Your instructions:
Of all the entries below, retype only the lines from the one with "blks : List BlkOut" through the one with "(words : Nat", exactly as they appear.

◆ ◆ ◆ ◆ ◆ ◆ ◆

-- ==== Sys2Proof/Certificates/Slice0/Obligations.lean ====
section
/-! DEFINITION. The statements about the engine, from the numbered rules of `spec/`. They state and never prove.
`s.answered word payload` is `s` with one more response and nothing else changed; every conclusion that gives the
next state as `s.answered …` or as a record update of `s` is therefore also the command's frame. -/

open Sys2Proof Sys2Proof.Machine

/-! ### Reset and the port -/

/-- R243 (with R240, R39): a reset leaves `CTL.LS = Uninit`, sends no response for the command it abandons, and
leaves the constants of the run alone; and every command that is executed gets a response, so that a reset is
the only way a command ends without one. That the host's log and its later events stay is the model's own
(logs 3, 4, 7). -/
def Obligations.ResetAbandonsTheCommandWithoutResponse : Prop :=
  State.reset.CTL.LS = .uninit
    ∧ (∀ (s : State) (inProgress : Option Command) (rest : List Event),
        s.events = .reset inProgress :: rest →
        ∃ t, step s = .next t ∧ t.CTL.LS = .uninit ∧ t.KS = s.KS ∧ t.HWREG = s.HWREG
          ∧ t.events = rest ∧ t.responses = s.responses)
    ∧ ∀ (s : State) (c : Command) (rest : List Event),
        s.events = .command c :: rest → framed c = true →
        ∃ t r, step s = .next t ∧ t.responses = s.responses ++ [r]

/-- R39: after a reset no register but `CTL.LS` can be read before it is written. Two engines in `Uninit` that
agree on the constants of the run answer every command alike, and afterwards both are still in `Uninit` or
all their registers are equal. -/
def Obligations.UninitRegistersCannotBeRead : Prop :=
  ∀ (i : Instr) (s s' : State),
    s.CTL.LS = .uninit → s'.CTL.LS = .uninit → s.KS = s'.KS → s.HWREG = s'.HWREG →
    ∃ t t' r,
      exec i s = .next t ∧ exec i s' = .next t'
        ∧ t.responses = s.responses ++ [r] ∧ t'.responses = s'.responses ++ [r]
        ∧ ((t.CTL.LS = .uninit ∧ t'.CTL.LS = .uninit) ∨ t.sameEngine t')

/-- R241: with no command presented the engine waits. -/
def Obligations.IdleEngineWaits : Prop := ∀ s : State, s.events = [] → step s = .next s

/-- A step runs the decoded command (R58, R71, R76): when the command at the port is framed and its header
decodes to `i`, then `i` is well formed and the step is `exec i` on the state past that command. -/
def Obligations.StepRunsTheDecodedCommand : Prop :=
  ∀ (s : State) (c : Command) (rest : List Event) (i : Instr),
    s.events = .command c :: rest → framed c = true → decode c = .ok i →
    i.wellFormed = true ∧ step s = exec i { s with events := rest }

/-- R77: a framed command whose header matches no row of R76 is consumed, answered with `IllegalCommand` (code 6)
and the echo of its opcode, has no output payload and changes no register. -/
def Obligations.IllegalHeaderIsAnsweredAndChangesNothing : Prop :=
  ∀ (s : State) (c : Command) (rest : List Event),
    s.events = .command c :: rest → framed c = true →
    c.header &&& 0xF00000FF#32 ≠ 0x10000000#32 →
    c.header &&& 0xF7000000#32 ≠ 0x20000000#32 →
    c.header &&& 0xFF000000#32 ≠ 0x30000000#32 →
    step s = .next
      ({ s with events := rest }.answered ((c.header &&& 0xF0000000#32) ||| 0x06000000#32) [])

/-- R71: `plen` from the opcode and one length field, whatever the other bits; a pair whose payload has another
length is refused at the boundary. -/
def Obligations.IllFramedPairIsRefused : Prop :=
  (∀ h : Word, h >>> 28 = 2#32 → plen h = ((h >>> 8) &&& 0xFF#32).toNat)
    ∧ (∀ h : Word, h >>> 28 = 3#32 → plen h = (h &&& 0xFFFFFF#32).toNat)
    ∧ (∀ h : Word, h >>> 28 ≠ 2#32 → h >>> 28 ≠ 3#32 → plen h = 0)
    ∧ ∀ (s : State) (c : Command) (rest : List Event),
        s.events = .command c :: rest → c.payload.length ≠ plen c.header →
        step s = .refused .illFramedCommand

/-- R251: while every pair the host presents is framed, each step completes, and the rest stays framed. -/
def Obligations.FramedPortNeverStops : Prop :=
  ∀ s : State, s.portFramed → ∃ t, step s = .next t ∧ t.portFramed
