/-- Pairs at the edges of both clauses. -/
theorem witness_SelectRefusesExactlyTheUnsupportedPairs :
    (∀ p ∈ [(0#12, 0#8), (4095#12, 255#8), (127#12, 128#8), (128#12, 7#8), (128#12, 0#8)],
      (p.1.toNat ≠ 128 ∧ p.1.toNat ≠ 192 ∧ p.1.toNat ≠ 256)
        ∨ (p.2.toNat ≠ 128 ∧ p.2.toNat ≠ 8 ∧ p.2.toNat ≠ 1))
      ∧ ∀ p ∈ [(128#12, 128#8), (192#12, 8#8), (256#12, 1#8)],
        (p.1.toNat = 128 ∨ p.1.toNat = 192 ∨ p.1.toNat = 256)
          ∧ (p.2.toNat = 128 ∨ p.2.toNat = 8 ∨ p.2.toNat = 1) := by simp

/-- Each key size and each width. -/
theorem witness_InitBeginsTheContext :
    ∀ p ∈ [(0#8, KeySize.k128, 128#8, Width.w128), (1#8, .k192, 8#8, .w8), (2#8, .k256, 1#8, .w1)],
      (keySlot (machine .uninit .w1 .decrypt).KS p.1).ksb = keySizeBits p.2.1
        ∧ p.2.2.1.toNat = widthBits p.2.2.2 ∧ iv0.length = 16 := by decide +kernel

/-- The three errors: an empty slot and a 96-bit one, a width of 7, IVs of 0, 15 and 17 bytes. -/
theorem witness_InitReportsTheFirstErrorAndChangesNothing :
    (∀ ref ∈ [5#8, 7#8, 255#8], (keySlot store ref).ksb ≠ 128 ∧ (keySlot store ref).ksb ≠ 192
        ∧ (keySlot store ref).ksb ≠ 256)
      ∧ (keySlot store 0#8).ksb = 128
      ∧ ((7#8).toNat ≠ 128 ∧ (7#8).toNat ≠ 8 ∧ (7#8).toNat ≠ 1)
      ∧ ∀ iv ∈ [[], iv0.take 15, iv0 ++ [0#8]], iv.length ≠ 16 := by decide +kernel

theorem witness_InitLeavesNothingOfTheOldContext :
    (machine .inUse .w8 .encrypt).KS = (otherRegisters .exhausted).KS
      ∧ (machine .inUse .w8 .encrypt).HWREG = (otherRegisters .exhausted).HWREG
      ∧ (machine .inUse .w8 .encrypt).initSucceeds 1#8 2#8 iv0 :=
  ⟨rfl, rfl, by decide +kernel⟩

theorem witness_ProcessIsRefusedOutsideAStream :
    (machine .uninit .w128 .encrypt).CTL.LS = .uninit ∧ (machine .exhausted .w128 .encrypt).CTL.LS = .exhausted
      ∧ (machine .initialized .w8 .encrypt).accepting ∧ (machine .inUse .w128 .encrypt).accepting := by decide

theorem witness_EmptyProcessWritesNothing :
    (machine .initialized .w128 .encrypt).accepting ∧ (machine .inUse .w1 .decrypt).accepting := by decide

/-- One byte, a whole chunk, and a chunk and a byte. -/
theorem witness_Cfb128ChunksAreMaskedAndFedBack :
    ∀ input ∈ [[7#8], iv0, iv0 ++ [7#8]],
      (machine .initialized .w128 .encrypt).accepting ∧ (machine .initialized .w128 .encrypt).CTL.WC = .w128
        ∧ input ≠ [] := by decide

theorem witness_Cfb8BytesAreMaskedAndFedBack :
    (machine .inUse .w8 .decrypt).accepting ∧ (machine .inUse .w8 .decrypt).CTL.WC = .w8 ∧ [7#8] ≠ [] := by decide

theorem witness_Cfb1BitsAreMaskedAndFedBack :
    (machine .inUse .w1 .decrypt).accepting ∧ (machine .inUse .w1 .decrypt).CTL.WC = .w1 ∧ [7#8] ≠ [] := by decide

theorem witness_ProcessKeepsTheContextsParameters :
    ∃ t, exec (.process [7]) (machine .initialized .w128 .encrypt) = .next t := ⟨_, rfl⟩

/-- Inputs that agree on 16 bytes and differ in the next. -/
theorem witness_OutputNeverDependsOnLaterInput :
    (machine .initialized .w128 .encrypt).accepting
      ∧ (iv0 ++ [1#8]).take 16 = (iv0 ++ [2#8]).take 16 ∧ iv0 ++ [1#8] ≠ iv0 ++ [2#8] := by decide

theorem witness_EvaluationsAreCountedByWidth :
    (machine .inUse .w128 .encrypt).accepting ∧ ¬(machine .exhausted .w128 .encrypt).accepting
      ∧ ¬(machine .uninit .w1 .encrypt).accepting := by decide

/-- Two block functions that differ and agree on the one evaluation made. -/
theorem witness_ResultDependsOnlyOnTheListedEvaluations :
    processEvaluations stub [7] (machine .inUse .w8 .encrypt) = [fb0]
      ∧ stub keyA fb0 = (fun (_ : RoundKeys) (_ : Block) => 0x7d8d9dadbdcdddedfd0e1e2e3e4e5e6e#128) keyA fb0
      ∧ stub keyA 0#128 ≠ 0x7d8d9dadbdcdddedfd0e1e2e3e4e5e6e#128 := by decide +kernel

/-- A whole chunk, an empty piece, a partial one; a partial piece that is not the last; and, in CFB8, any pieces. -/
theorem witness_StreamingInPiecesEqualsOneCall :
    (machine .initialized .w128 .encrypt).accepting
      ∧ (∀ p ∈ [iv0, [], [7#8]].dropLast, p.length % 16 = 0)
      ∧ (machine .initialized .w128 .encrypt).CTL.WC = .w128 ∧ [7#8].length % 16 ≠ 0
      ∧ (machine .inUse .w8 .encrypt).accepting ∧ (machine .inUse .w8 .encrypt).CTL.WC ≠ .w128 := by decide

theorem witness_DecryptUndoesEncrypt :
    (machine .uninit .w8 .encrypt).KS = (otherRegisters .exhausted).KS
      ∧ (machine .uninit .w8 .encrypt).initSucceeds 128#8 0#8 iv0 :=
  ⟨rfl, by decide +kernel⟩
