/-- The random word of each element of a block, or none where no word is drawn. -/
abbrev Words := List Nat

/-- The rounding of one element from RCTL's mode and its word. -/
def modeWith (m : Num.Mode) (w : Nat) : Num.Mode :=
  match m with
  | .sr n _ => .sr n w
  | m => m

/-- The decoded value of written bits under a code and exponent (R68). -/
def scaledElem (f : Fmt) (E : Nat) (c : Nat) (bits : Nat) : Val :=
  Num.scale ((E : Int) - 127 - c) (f.decodeElem bits)

/-- Quantises one block whose code is 0x0 to 0xD; `xs` holds values, `none` at padding (R61, R70, R71). -/
def quantBlock (f : Fmt) (mode : Num.Mode) (E c : Nat) (xs : List (Option Val)) (ws : Words) : BlkOut :=
  let qs : List (Option (Fmt.Quant × Bool)) := (xs.zip (ws ++ List.replicate xs.length 0)).map fun (x, w) =>
    match x with
    | some (.fin n m e) =>
      some (f.quant (modeWith mode w) n m (e - ((E : Int) - 127 - c)), m == 0)
    | _ => none
  let bits := qs.map fun q => match q with | some (r, _) => r.bits | none => 0
  let present := qs.filterMap id
  let allZero := present.all fun p => f.isZeroBits p.1.bits
  let sats := (present.filter fun p => p.1.sat).length
  let nzs := present.filter fun p => !p.2
  { code := if allZero then 0xF else c
    bits := if allZero then bits.map (fun _ => 0) else bits
    zblk := allZero
    sats := sats
    satAt := qs.map fun q => match q with | some (x, _) => x.sat | none => false
    sblk := !nzs.isEmpty && nzs.all (fun p => p.1.sat)
    live := true
    nz := nzs.length
    uflow := (nzs.filter fun p => f.isZeroBits p.1.bits).length
    sq := if allZero then Num.zero
      else sumVals (present.map fun p => let v := scaledElem f E c p.1.bits; Num.mul v v) }

/-- A frozen superblock and its blocks' accounts. -/
structure FrozenSb where
  exp : Nat
  blks : List BlkOut
  deriving DecidableEq, Repr

/-- Freezes the blocks of one superblock (R63, R70, R71, R143). `tx b` is the tracked biased exponent of block b, 0
where the entry is not live or scales are current. -/
def freezeBlocks (f : Fmt) (mode : Num.Mode) (tx : Nat → Nat) (blks : List (List (Option Val)))
    (words : Nat → Words) : FrozenSb :=
  let info := blks.zipIdx.map fun (xs, b) =>
    let vs := xs.filterMap id
    let poison := vs.any Num.nonFinite
    let am := amax vs
    let zero := !poison && Num.isZero am
    let ideal := blockExp f am
    let x : Int := if 1 ≤ tx b && tx b ≤ 254 then (tx b : Int) - 127 else ideal
    (xs, b, poison, zero, x, ideal)
  let tops := info.filterMap fun (_, _, poison, zero, x, _) => if poison || zero then none else some x
  let E : Nat :=
    match tops with
    | [] => 0
    | t :: ts => (clampI 0 254 (ts.foldl max t + 127)).toNat
  { exp := E
    blks := info.map fun (xs, b, poison, zero, x, ideal) =>
      if poison then
        { code := 0xE, bits := xs.map (fun _ => 0), poison := true }
      else if zero then
        { code := 0xF, bits := xs.map (fun _ => 0) }
      else
        let d := max 0 ((E : Int) - 127 - x)
        let c := (min 13 d).toNat
        let q := quantBlock f mode E c xs (words b)
        { q with clamp := decide (13 < d), ideal := (clampI 1 254 (ideal + 127)).toNat } }

/-- The superblock as stored. -/
def FrozenSb.sb (z : FrozenSb) (bs16 : Bool) : Sb :=
  { exp := z.exp, codes := z.blks.map (·.code), elems := joinBlocks bs16 (z.blks.map (·.bits)) }

/-! ### Reading (R64, R66, R68, R72) -/

/-- The value of each element of a native or MX block under its code (or E8M0 byte); `valid` marks the valid
positions, which alone can poison. -/
def readBlock (f : Fmt) (E code : Nat) (bits : List Nat) (valid : List Bool) : List Val × Bool :=
  let raw := bits.map f.decodeElem
  let bad := (raw.zip valid).any fun (v, ok) => ok && Num.nonFinite v
  if f.isMx then
    if code = 0xFF || bad then (bits.map (fun _ => Val.nan), true)
    else
      let off : Int := if f = .mxi8 then 6 else 0
      (raw.map (Num.scale ((code : Int) - 127 - off)), false)
  else if E = 0xFF then (bits.map (fun _ => Val.nan), true)
  else if code = 0xE then (bits.map (fun _ => Val.nan), true)
  else if code = 0xF then (bits.map (fun _ => Num.zero), false)
  else if bad then (bits.map (fun _ => Val.nan), true)
  else (raw.map (Num.scale ((E : Int) - 127 - code)), false)
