-- ==== Sys2Proof/Machine/Base.lean ====
section
/-!
DEFINITION. The named operations over memory, register bytes, the address map and the parts of a channel.
-/
namespace Sys2Proof.Machine

open Sys2Proof

/-! ### Memory -/

/-- One byte; an unlisted address reads as d. -/
def Mem.byte (d : Byte) (m : Mem) (a : Nat) : Byte := (m.lookup a).getD d

/-- Walks cells from address a on, none of them below a. -/
def Mem.readGo (d : Byte) : List Host.Cell → Nat → Nat → List Byte
  | _, _, 0 => []
  | [], a, n + 1 => d :: Mem.readGo d [] (a + 1) n
  | (k, b) :: rest, a, n + 1 =>
    if k = a then b :: Mem.readGo d rest (a + 1) n else d :: Mem.readGo d ((k, b) :: rest) (a + 1) n

/-- n bytes from address a. -/
def Mem.read (d : Byte) (m : Mem) (a n : Nat) : List Byte :=
  Mem.readGo d (m.filter fun c => decide (a ≤ c.1) && decide (c.1 < a + n)) a n

/-- Cells of a run of bytes, without those that an unlisted address reads as. -/
def Mem.cells (d : Byte) : Nat → List Byte → List Host.Cell
  | _, [] => []
  | a, b :: bs => if b = d then Mem.cells d (a + 1) bs else (a, b) :: Mem.cells d (a + 1) bs

/-- Writes a run of bytes at address a. -/
def Mem.write (d : Byte) (m : Mem) (a : Nat) (bs : List Byte) : Mem :=
  m.filter (fun c => decide (c.1 < a)) ++ Mem.cells d a bs ++ m.filter (fun c => decide (a + bs.length ≤ c.1))

/-- The canonical form: addresses strictly rising, no byte listed that an unlisted address reads as. -/
abbrev Mem.wf (d : Byte) (m : Mem) : Prop := m.Pairwise (fun a b => a.1 < b.1) ∧ ∀ c ∈ m, c.2 ≠ d

/-! ### Registers as bytes -/

/-- Bits hi..lo of a number. -/
def bits (v hi lo : Nat) : Nat := v / 2 ^ lo % 2 ^ (hi + 1 - lo)

def b2n (b : Bool) : Nat := if b then 1 else 0

/-- Saturating addition on w-bit counters. -/
def satAdd {w : Nat} (x : BitVec w) (n : Nat) : BitVec w := BitVec.ofNat w (min (x.toNat + n) (2 ^ w - 1))

/-- Pads with zeros to n bytes. -/
def padTo (n : Nat) (bs : List Byte) : List Byte := bs.take n ++ List.replicate (n - bs.length) 0

/-- A field of a block: n bytes at offset o, little-endian. -/
def fld (b : List Byte) (o n : Nat) : Nat := ofBytes ((b.drop o).take n)

/-- Merges the enabled bytes of a write into n bytes of an old value (02 R442). -/
def mergeGo (en new : Nat) : Nat → Nat → Nat → Nat
  | 0, _, _ => 0
  | n + 1, i, old =>
    (if en.testBit i then new / 256 ^ i % 256 else old % 256) + 256 * mergeGo en new n (i + 1) (old / 256)

def merge (w : RegWrite) (n old : Nat) : Nat := mergeGo w.enable.toNat w.value.toNat n 0 old

/-- The bits of a write whose bytes are enabled, the others zero (for WO, RW1C and RWH bits, 02 R442). -/
def enabledBits (w : RegWrite) (n : Nat) : Nat := merge w n 0

/-- Some byte of the write is enabled within the n bytes of the register. -/
def touches (w : RegWrite) (n : Nat) : Bool := w.enable.toNat % 2 ^ n != 0

/-! ### Address map (02 Table 2.10) -/

def dramSize : Nat := 0x2400000000
def neveBase (c : Nat) : Nat := 0x100000000000 + c * 0x2000000
def neveSize : Nat := 0x1800000
def regBase : Nat := 0x200000000000
def regSize : Nat := 0x4000000

/-- The populated regions, first address and length. -/
def regions : List (Nat × Nat) :=
  (0, dramSize) :: (regBase, regSize) :: (List.range 8).map fun c => (neveBase c, neveSize)

/-- The range lies wholly in one populated region. -/
def inRegion (a n : Nat) : Bool := regions.any fun r => decide (r.1 ≤ a) && decide (a + n ≤ r.1 + r.2) && decide (a < r.1 + r.2)

def inDram (a n : Nat) : Bool := decide (a + n ≤ dramSize) && decide (a < dramSize)
def inNeve (c a n : Nat) : Bool :=
  decide (neveBase c ≤ a) && decide (a + n ≤ neveBase c + neveSize) && decide (a < neveBase c + neveSize)

/-- The core whose Névé window holds address a. -/
def neveOf (a : Nat) : Option Nat := (List.range 8).find? fun c => inNeve c a 1

/-! ### Engines and queues (02 R28) -/

/-- The engine a queue feeds; none for a reserved index. -/
def queueEngine (q : Nat) : Option Engine :=
  if h : q < 128 then
    let c : Core := ⟨q / 16, by omega⟩
    match q % 16 / 4 with
    | 0 => some (.array c)
    | 1 => some (.moraine c)
    | 2 => some (.esker c)
    | _ => none
  else if q < 136 then some .confluence
  else if h : q < 144 then some (.ablation ⟨(q - 136) / 2, by omega⟩)
  else some .dispatcher

/-- The queues of an engine, in ascending order. -/
def engineQueues (e : Engine) : List Nat := (List.range 160).filter fun q => queueEngine q == some e

/-- The engine a source belongs to. -/
def srcEngine : Src → Option Engine
  | .queue q => queueEngine q.val
  | .input e => some e

/-- The core of an engine, if it is a core's. -/
def engineCore : Engine → Option Core
  | .array c | .moraine c | .esker c => some c
  | _ => none

/-- Master codes (16 Table 16.2). -/
def masterCode : Master → Nat
  | .engine (.array c) => 8 * c.val
  | .engine (.moraine c) => 8 * c.val + 1
  | .engine (.esker c) => 8 * c.val + 2
  | .engine .confluence => 0x40
  | .engine .dispatcher => 0x41
  | .engine (.ablation a) => 0x44 + a.val
  | .context c _ => 8 * c.val + 2
  | .nunatak n => 0x48 + n.val
  | .host => 0x50

/-! ### Changing one part of a channel -/

def Channel.modQ (c : Channel) (q : QIdx) (f : Queue → Queue) : Channel :=
  { c with queues := c.queues.set q (f c.queues[q]) }

def Channel.modCore (c : Channel) (k : Core) (f : CoreState → CoreState) : Channel :=
  { c with cores := c.cores.set k (f c.cores[k]) }

def Channel.modPort (c : Channel) (p : Port) (f : PortState → PortState) : Channel :=
  { c with ports := c.ports.set p (f c.ports[p]) }

def Channel.modStack (c : Channel) (i : Stack) (f : StackState → StackState) : Channel :=
  { c with stk := c.stk.set i (f c.stk[i]) }

def Channel.modEng (c : Channel) (i : Stack) (f : AblEngine → AblEngine) : Channel :=
  { c with engines := c.engines.set i (f c.engines[i]) }

def Channel.modCtx (c : Channel) (k : Core) (x : Fin 16) (f : Ctx → Ctx) : Channel :=
  c.modCore k fun cs => { cs with esk := { cs.esk with ctxs := cs.esk.ctxs.set x (f cs.esk.ctxs[x]) } }

/-- Bytes of channel memory (13 R299, R307: unlisted bytes are zero). -/
def Channel.rd (c : Channel) (a n : Nat) : List Byte := Mem.read 0 c.mem a n

/-- A little-endian number from channel memory. -/
def Channel.rdN (c : Channel) (a n : Nat) : Nat := ofBytes (c.rd a n)

/-- Bytes of a codeword of DRAM or a word of Névé (13 R292, R306). -/
def wordSize (k : Nat) : Nat := if k < dramSize then 64 else 8
/-- The codeword or word that holds address a. -/
def wordOf (a : Nat) : Nat := a - a % wordSize a

/-- The first uncorrectable word that an access meets: any it reads, or any it writes in part (13 R295, R296). -/
def Channel.badIn (c : Channel) (a n : Nat) (write : Bool) : Option Nat :=
  c.bad.find? fun k => decide (k < a + n) && decide (a < k + wordSize k) &&
    !(write && decide (a ≤ k) && decide (k + wordSize k ≤ a + n))

/-- Bytes as Adori or the host function reads them: an uncorrectable word reads as all ones (13 R295, R306). -/
def Channel.rdA (c : Channel) (a n : Nat) : List Byte :=
  if (c.badIn a n false).isNone then c.rd a n
  else (c.rd a n).zipIdx.map fun (b, i) => if (c.badIn (a + i) 1 false).isSome then 0xFF else b

def Channel.rdNA (c : Channel) (a n : Nat) : Nat := ofBytes (c.rdA a n)

/-- Writes bytes to channel memory. A codeword or word written whole is readable again; one written in part takes the
bytes and stays uncorrectable (13 R296). -/
def Channel.wr (c : Channel) (a : Nat) (bs : List Byte) : Channel :=
  { c with
    mem := Mem.write 0 c.mem a bs
    bad := c.bad.filter fun k => !(decide (a ≤ k) && decide (k + wordSize k ≤ a + bs.length)) }

/-- A stack that the range touches has its accesses stopped (13 R303). -/
def Channel.stopped (c : Channel) (a n : Nat) : Bool :=
  decide (0 < n) && (List.finRange 4).any fun i =>
    c.stk[i].overtemp && decide (a < 0x900000000 * (i.val + 1)) && decide (0x900000000 * i.val < a + n)

/-- A command's write: it notes the first uncorrectable word that it writes in part (13 R296), and a stack that has stopped
its accesses (R303). -/
def Channel.put (c : Channel) (a : Nat) (bs : List Byte) : Channel :=
  { c.wr a bs with poisonHit := c.poisonHit <|> c.badIn a bs.length true, waitHit := c.waitHit || c.stopped a bs.length }

/-- A write that belongs to no command has landed: no command hears of what it met. -/
def Channel.landed (c : Channel) : Channel := { c with poisonHit := none, waitHit := false }

/-- The registers of an uncorrectable read (13 R295, R298, R306); UE where Adori, the host or the scrubber read. -/
def Channel.noteUe (c : Channel) (a : Nat) (ue : Bool) : Channel :=
  if a < dramSize then
    c.modStack ⟨a / 0x900000000 % 4, Nat.mod_lt _ (by decide)⟩ fun t =>
      { t with ueAddr := BitVec.ofNat 48 (wordOf a), ueTotal := satAdd t.ueTotal 1, stUe := t.stUe || ue }
  else match neveOf a with
    | some k =>
      if h : k < 8 then c.modCore ⟨k, h⟩ fun cs => { cs with neve := { cs.neve with
        ueAddr := BitVec.ofNat 48 (wordOf a), ueTotal := satAdd cs.neve.ueTotal 1, stUe := cs.neve.stUe || ue } }
      else c
    | none => c

/-- Writes a little-endian number of n bytes. -/
def Channel.wrN (c : Channel) (a n v : Nat) : Channel := c.wr a (toBytes n v)
def Channel.putN (c : Channel) (a n v : Nat) : Channel := c.put a (toBytes n v)

end Sys2Proof.Machine
end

◆ ◆ ◆ ◆ ◆ ◆ ◆

Finished exercise:
  blks : List BlkOut
  deriving DecidableEq, Repr

/-- Freezes the blocks of one superblock (R63, R70, R71, R143). `tx b` is the tracked biased exponent of block b, 0
where the entry is not live or scales are current. -/
def freezeBlocks (f : Fmt) (mode : Num.Mode) (tx : Nat → Nat) (blks : List (List (Option Val)))
    (words : Nat → Words) : FrozenSb :=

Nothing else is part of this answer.